## WHAT YOU HAVE TO DO
Take the material below and reproduce, word for word, only the lines from the line with "n)] else []" through the line with "[.ram, .net, .rings, .ops]) ∧".

## MATERIAL TO PROCESS
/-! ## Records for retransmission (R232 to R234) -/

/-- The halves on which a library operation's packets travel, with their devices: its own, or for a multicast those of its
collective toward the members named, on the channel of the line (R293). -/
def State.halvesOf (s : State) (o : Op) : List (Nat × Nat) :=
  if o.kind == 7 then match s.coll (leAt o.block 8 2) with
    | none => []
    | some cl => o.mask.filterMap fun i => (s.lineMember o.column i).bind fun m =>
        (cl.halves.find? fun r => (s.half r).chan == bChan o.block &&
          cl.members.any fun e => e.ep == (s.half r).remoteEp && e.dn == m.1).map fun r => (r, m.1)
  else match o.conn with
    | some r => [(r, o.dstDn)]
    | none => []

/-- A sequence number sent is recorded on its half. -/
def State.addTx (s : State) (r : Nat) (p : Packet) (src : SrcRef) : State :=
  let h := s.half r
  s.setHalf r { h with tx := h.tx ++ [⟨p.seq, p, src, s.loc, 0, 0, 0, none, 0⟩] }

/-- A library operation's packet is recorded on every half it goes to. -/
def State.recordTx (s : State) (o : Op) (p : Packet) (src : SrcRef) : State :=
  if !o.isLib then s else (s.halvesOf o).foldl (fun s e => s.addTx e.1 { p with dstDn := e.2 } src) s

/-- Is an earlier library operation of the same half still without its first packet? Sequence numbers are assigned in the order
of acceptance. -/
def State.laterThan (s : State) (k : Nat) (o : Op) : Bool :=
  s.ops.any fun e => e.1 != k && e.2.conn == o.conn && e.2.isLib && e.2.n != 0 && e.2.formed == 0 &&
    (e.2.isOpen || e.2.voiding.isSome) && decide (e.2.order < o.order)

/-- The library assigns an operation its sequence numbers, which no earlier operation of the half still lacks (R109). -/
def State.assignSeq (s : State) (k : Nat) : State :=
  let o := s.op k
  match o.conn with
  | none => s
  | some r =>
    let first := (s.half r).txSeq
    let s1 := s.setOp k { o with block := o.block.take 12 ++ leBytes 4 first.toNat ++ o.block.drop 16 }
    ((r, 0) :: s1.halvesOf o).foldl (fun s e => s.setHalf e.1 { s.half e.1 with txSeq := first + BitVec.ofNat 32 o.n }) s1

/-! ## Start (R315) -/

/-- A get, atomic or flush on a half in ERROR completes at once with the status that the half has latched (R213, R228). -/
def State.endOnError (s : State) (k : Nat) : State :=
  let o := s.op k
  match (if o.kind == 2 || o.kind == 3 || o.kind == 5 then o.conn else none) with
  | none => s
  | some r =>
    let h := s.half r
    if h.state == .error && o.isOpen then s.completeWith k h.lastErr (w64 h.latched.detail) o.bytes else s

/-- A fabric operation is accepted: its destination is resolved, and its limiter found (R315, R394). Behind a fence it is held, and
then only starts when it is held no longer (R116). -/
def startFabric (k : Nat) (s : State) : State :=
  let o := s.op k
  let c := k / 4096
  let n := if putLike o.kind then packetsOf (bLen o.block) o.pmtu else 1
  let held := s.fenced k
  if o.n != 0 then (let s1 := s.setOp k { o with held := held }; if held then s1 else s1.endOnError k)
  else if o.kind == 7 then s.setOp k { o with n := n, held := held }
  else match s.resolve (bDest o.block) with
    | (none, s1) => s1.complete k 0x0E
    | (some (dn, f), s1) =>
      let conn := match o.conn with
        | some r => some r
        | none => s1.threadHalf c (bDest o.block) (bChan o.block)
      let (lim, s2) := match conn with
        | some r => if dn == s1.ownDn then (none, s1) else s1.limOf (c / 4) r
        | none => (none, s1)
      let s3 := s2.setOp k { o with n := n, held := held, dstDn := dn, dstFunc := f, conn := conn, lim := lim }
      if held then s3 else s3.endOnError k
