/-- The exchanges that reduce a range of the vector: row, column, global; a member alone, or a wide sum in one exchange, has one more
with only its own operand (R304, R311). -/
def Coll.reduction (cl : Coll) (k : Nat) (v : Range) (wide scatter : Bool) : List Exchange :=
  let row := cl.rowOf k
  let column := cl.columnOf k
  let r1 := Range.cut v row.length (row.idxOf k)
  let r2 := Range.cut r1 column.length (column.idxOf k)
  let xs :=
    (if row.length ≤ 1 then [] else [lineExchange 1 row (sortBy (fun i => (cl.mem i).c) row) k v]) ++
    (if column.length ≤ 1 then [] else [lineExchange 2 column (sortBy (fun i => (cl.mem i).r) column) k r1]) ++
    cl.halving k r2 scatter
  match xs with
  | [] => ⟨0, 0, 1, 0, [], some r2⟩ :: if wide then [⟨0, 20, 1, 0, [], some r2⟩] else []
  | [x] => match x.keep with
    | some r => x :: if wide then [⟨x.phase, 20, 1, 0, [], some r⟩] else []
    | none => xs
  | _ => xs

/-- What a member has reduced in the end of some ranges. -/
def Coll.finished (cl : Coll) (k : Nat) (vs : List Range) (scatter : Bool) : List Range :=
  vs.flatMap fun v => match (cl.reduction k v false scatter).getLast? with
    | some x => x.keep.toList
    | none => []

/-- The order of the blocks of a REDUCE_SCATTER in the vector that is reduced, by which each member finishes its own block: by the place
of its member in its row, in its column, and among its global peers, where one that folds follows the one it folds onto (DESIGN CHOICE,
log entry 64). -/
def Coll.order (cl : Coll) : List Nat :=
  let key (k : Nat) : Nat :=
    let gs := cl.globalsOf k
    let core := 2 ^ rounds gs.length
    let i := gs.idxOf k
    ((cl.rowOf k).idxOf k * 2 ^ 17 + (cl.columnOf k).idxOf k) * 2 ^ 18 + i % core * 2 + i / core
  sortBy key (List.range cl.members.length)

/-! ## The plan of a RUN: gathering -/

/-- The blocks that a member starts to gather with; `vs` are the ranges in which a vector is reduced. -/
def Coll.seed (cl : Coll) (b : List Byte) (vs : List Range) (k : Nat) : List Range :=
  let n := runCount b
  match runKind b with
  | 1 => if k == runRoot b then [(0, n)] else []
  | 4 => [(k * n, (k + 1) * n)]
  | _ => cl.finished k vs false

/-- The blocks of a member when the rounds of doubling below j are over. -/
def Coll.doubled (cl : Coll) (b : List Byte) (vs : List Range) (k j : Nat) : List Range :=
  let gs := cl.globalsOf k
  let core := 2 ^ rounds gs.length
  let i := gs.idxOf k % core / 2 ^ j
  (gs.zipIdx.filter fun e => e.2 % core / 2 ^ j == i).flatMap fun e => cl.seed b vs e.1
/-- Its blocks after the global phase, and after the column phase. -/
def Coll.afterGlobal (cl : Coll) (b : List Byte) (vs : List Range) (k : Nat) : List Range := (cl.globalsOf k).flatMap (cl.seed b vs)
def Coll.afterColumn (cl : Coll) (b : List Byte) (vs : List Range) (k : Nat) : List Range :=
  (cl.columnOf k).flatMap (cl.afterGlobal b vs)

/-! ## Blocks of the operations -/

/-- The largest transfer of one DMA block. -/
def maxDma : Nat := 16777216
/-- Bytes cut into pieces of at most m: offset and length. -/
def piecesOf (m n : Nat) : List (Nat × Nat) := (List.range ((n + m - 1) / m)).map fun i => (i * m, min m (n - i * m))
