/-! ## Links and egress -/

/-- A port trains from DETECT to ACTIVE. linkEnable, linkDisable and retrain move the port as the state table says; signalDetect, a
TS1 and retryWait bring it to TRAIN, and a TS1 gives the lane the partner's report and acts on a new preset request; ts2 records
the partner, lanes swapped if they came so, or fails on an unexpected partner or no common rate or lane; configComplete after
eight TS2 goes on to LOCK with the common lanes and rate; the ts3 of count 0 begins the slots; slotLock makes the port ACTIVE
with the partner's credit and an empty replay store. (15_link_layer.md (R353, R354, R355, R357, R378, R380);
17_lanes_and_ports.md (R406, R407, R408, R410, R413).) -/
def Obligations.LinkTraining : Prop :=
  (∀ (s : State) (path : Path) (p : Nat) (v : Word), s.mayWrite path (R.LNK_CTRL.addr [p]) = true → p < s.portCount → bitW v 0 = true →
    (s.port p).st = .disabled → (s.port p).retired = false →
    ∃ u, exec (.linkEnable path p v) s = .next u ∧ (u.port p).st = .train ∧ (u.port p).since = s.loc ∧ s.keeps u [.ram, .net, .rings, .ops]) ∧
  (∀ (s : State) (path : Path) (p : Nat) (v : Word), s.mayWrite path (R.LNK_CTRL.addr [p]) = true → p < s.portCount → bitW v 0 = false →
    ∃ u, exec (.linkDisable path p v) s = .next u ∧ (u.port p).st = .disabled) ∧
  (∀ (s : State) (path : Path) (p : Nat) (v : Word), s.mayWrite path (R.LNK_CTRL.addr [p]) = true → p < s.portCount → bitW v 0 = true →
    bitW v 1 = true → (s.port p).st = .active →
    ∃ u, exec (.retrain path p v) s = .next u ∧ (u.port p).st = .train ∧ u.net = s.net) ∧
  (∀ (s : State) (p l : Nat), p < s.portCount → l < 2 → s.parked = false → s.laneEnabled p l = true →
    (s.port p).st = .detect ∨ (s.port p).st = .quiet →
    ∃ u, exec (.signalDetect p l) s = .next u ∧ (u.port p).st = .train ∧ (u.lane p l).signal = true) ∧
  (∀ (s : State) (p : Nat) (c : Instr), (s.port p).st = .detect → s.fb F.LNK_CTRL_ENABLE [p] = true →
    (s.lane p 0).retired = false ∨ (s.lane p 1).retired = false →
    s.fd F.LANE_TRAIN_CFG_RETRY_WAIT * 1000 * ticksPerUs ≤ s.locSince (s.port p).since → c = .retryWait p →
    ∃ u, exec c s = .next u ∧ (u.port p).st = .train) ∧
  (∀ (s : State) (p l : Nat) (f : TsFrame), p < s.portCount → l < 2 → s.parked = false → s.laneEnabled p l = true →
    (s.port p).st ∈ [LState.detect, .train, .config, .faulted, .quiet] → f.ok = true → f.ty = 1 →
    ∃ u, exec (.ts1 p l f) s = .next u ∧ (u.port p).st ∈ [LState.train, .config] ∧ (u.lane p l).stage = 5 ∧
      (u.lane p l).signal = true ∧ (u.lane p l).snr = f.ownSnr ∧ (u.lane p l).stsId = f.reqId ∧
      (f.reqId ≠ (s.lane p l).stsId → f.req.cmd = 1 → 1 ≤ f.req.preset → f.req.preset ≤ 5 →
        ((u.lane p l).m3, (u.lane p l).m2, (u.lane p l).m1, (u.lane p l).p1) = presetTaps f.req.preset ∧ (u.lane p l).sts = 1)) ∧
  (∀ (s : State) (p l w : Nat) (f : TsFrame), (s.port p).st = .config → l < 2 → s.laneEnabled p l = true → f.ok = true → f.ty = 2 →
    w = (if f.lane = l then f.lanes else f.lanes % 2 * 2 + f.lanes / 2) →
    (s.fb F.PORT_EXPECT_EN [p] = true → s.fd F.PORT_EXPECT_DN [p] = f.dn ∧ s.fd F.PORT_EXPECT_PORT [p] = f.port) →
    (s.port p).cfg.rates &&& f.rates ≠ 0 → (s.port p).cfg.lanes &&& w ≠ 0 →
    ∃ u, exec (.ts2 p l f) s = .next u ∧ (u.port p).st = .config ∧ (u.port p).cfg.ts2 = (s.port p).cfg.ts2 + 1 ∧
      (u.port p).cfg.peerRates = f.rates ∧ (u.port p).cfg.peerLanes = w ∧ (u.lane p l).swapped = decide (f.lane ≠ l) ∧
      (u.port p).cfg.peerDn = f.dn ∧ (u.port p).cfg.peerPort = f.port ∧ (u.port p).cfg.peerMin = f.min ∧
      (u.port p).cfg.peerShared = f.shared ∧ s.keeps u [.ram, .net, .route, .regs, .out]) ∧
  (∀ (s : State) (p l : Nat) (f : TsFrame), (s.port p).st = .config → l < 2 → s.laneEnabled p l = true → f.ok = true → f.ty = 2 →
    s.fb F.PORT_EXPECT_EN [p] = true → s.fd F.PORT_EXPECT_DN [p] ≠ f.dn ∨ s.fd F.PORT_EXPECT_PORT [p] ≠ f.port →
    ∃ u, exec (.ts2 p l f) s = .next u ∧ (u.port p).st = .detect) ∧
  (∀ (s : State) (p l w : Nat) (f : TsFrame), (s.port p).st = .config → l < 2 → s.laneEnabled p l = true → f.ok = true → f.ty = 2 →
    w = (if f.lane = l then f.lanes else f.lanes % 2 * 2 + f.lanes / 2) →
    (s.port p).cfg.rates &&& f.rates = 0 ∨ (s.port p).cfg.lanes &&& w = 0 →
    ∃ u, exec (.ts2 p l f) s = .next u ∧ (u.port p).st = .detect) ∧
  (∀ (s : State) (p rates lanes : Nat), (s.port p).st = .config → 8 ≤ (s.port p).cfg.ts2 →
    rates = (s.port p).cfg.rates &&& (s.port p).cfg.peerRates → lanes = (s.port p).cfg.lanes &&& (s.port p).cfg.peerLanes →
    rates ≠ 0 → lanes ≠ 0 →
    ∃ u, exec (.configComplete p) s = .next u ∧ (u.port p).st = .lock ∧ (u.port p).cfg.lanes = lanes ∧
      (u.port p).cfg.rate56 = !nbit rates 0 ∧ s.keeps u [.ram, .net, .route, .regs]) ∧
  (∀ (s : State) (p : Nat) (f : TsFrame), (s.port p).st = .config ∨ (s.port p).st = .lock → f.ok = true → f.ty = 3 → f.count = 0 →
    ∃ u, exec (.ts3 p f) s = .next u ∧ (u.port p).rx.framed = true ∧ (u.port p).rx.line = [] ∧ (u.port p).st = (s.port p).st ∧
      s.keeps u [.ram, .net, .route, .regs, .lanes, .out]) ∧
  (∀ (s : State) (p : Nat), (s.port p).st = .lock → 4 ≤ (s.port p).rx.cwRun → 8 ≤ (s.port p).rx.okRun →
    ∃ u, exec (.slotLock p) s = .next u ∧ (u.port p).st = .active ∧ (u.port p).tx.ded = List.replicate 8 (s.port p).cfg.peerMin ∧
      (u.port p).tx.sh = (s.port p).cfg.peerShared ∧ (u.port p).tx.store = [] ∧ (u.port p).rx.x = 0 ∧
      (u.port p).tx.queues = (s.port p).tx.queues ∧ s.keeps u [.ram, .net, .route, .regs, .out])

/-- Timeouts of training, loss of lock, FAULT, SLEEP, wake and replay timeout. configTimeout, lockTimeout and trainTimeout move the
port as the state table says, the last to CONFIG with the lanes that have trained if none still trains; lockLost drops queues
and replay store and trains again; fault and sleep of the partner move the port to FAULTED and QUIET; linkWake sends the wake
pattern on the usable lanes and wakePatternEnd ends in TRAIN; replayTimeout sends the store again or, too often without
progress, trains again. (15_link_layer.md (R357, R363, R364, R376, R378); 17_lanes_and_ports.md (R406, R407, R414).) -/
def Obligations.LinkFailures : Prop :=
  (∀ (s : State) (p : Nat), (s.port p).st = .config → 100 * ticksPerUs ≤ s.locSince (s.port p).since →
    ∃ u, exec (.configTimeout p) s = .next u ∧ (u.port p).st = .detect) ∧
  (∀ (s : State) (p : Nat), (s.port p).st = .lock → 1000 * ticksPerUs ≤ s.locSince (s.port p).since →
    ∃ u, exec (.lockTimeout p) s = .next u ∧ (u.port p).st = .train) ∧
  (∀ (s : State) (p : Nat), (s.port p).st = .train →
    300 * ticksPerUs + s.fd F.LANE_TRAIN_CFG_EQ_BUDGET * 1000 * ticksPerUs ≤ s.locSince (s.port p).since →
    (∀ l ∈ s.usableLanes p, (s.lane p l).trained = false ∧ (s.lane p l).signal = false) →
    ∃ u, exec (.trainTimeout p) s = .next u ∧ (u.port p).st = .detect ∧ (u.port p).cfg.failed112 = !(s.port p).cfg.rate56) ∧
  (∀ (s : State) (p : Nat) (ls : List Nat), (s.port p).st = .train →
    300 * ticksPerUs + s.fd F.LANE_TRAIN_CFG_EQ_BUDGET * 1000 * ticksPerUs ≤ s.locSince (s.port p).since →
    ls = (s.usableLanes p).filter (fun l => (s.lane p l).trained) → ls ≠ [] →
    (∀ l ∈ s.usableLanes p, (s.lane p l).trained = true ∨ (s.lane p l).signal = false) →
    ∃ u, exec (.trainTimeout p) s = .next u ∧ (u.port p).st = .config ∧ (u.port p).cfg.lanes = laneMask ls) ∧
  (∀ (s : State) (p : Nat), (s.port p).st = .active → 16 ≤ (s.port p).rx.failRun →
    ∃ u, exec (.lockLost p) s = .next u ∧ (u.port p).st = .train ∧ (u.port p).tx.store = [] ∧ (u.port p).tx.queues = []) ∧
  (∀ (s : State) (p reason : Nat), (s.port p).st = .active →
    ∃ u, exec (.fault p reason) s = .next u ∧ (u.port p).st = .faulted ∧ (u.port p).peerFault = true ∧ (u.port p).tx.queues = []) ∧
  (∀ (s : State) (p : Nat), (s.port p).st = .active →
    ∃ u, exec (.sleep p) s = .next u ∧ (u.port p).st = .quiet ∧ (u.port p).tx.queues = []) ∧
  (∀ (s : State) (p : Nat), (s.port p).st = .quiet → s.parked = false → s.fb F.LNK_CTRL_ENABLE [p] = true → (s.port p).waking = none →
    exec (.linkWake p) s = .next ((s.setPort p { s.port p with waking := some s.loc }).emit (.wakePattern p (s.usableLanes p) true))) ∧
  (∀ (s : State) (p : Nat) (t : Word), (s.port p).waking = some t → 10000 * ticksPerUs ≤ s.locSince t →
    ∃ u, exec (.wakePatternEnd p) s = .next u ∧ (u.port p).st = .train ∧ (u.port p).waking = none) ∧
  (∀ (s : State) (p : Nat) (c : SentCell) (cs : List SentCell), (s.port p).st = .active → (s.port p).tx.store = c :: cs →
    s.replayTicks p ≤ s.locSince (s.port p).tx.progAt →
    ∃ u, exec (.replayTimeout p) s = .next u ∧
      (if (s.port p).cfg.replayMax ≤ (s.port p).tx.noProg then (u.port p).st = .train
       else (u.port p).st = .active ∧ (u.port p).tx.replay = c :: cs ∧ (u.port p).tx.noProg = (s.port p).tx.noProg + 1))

## YOUR RESPONSE
  | 1 => if k == runRoot b then [(0, n)] else []
  | 4 => [(k * n, (k + 1) * n)]
  | _ => cl.finished k vs false

/-- The blocks of a member when the rounds of doubling below j are over. -/
def Coll.doubled (cl : Coll) (b : List Byte) (vs : List Range) (k j : Nat) : List Range :=
  let gs := cl.globalsOf k
  let core := 2 ^ rounds gs.length
  let i := gs.idxOf k % core / 2 ^ j
  (gs.zipIdx.filter fun e => e.2 % core / 2 ^ j == i).flatMap fun e => cl.seed b vs e.1
/-- Its blocks after the global phase, and after the column phase. -/
def Coll.afterGlobal (cl : Coll) (b : List Byte) (vs : List Range) (k : Nat) : List Range := (cl.globalsOf k).flatMap (cl.seed b vs)
def Coll.afterColumn (cl : Coll) (b : List Byte) (vs : List Range) (k : Nat) : List Range :=
  (cl.columnOf k).flatMap (cl.afterGlobal b vs)

/-! ## Blocks of the operations -/

/-- The largest transfer of one DMA block. -/
def maxDma : Nat := 16777216
/-- Bytes cut into pieces of at most m: offset and length. -/
def piecesOf (m n : Nat) : List (Nat × Nat) := (List.range ((n + m - 1) / m)).map fun i => (i * m, min m (n - i * m))
/-! ## Links and egress -/

/-- A port trains from DETECT to ACTIVE. linkEnable, linkDisable and retrain move the port as the state table says; signalDetect, a
TS1 and retryWait bring it to TRAIN, and a TS1 gives the lane the partner's report and acts on a new preset request; ts2 records
the partner, lanes swapped if they came so, or fails on an unexpected partner or no common rate or lane; configComplete after
eight TS2 goes on to LOCK with the common lanes and rate; the ts3 of count 0 begins the slots; slotLock makes the port ACTIVE
with the partner's credit and an empty replay store. (15_link_layer.md (R353, R354, R355, R357, R378, R380);
17_lanes_and_ports.md (R406, R407, R408, R410, R413).) -/
def Obligations.LinkTraining : Prop :=
  (∀ (s : State) (path : Path) (p : Nat) (v : Word), s.mayWrite path (R.LNK_CTRL.addr [p]) = true → p < s.portCount → bitW v 0 = true →
    (s.port p).st = .disabled → (s.port p).retired = false →
    ∃ u, exec (.linkEnable path p v) s = .next u ∧ (u.port p).st = .train ∧ (u.port p).since = s.loc ∧ s.keeps u [.ram, .net, .rings, .ops]) ∧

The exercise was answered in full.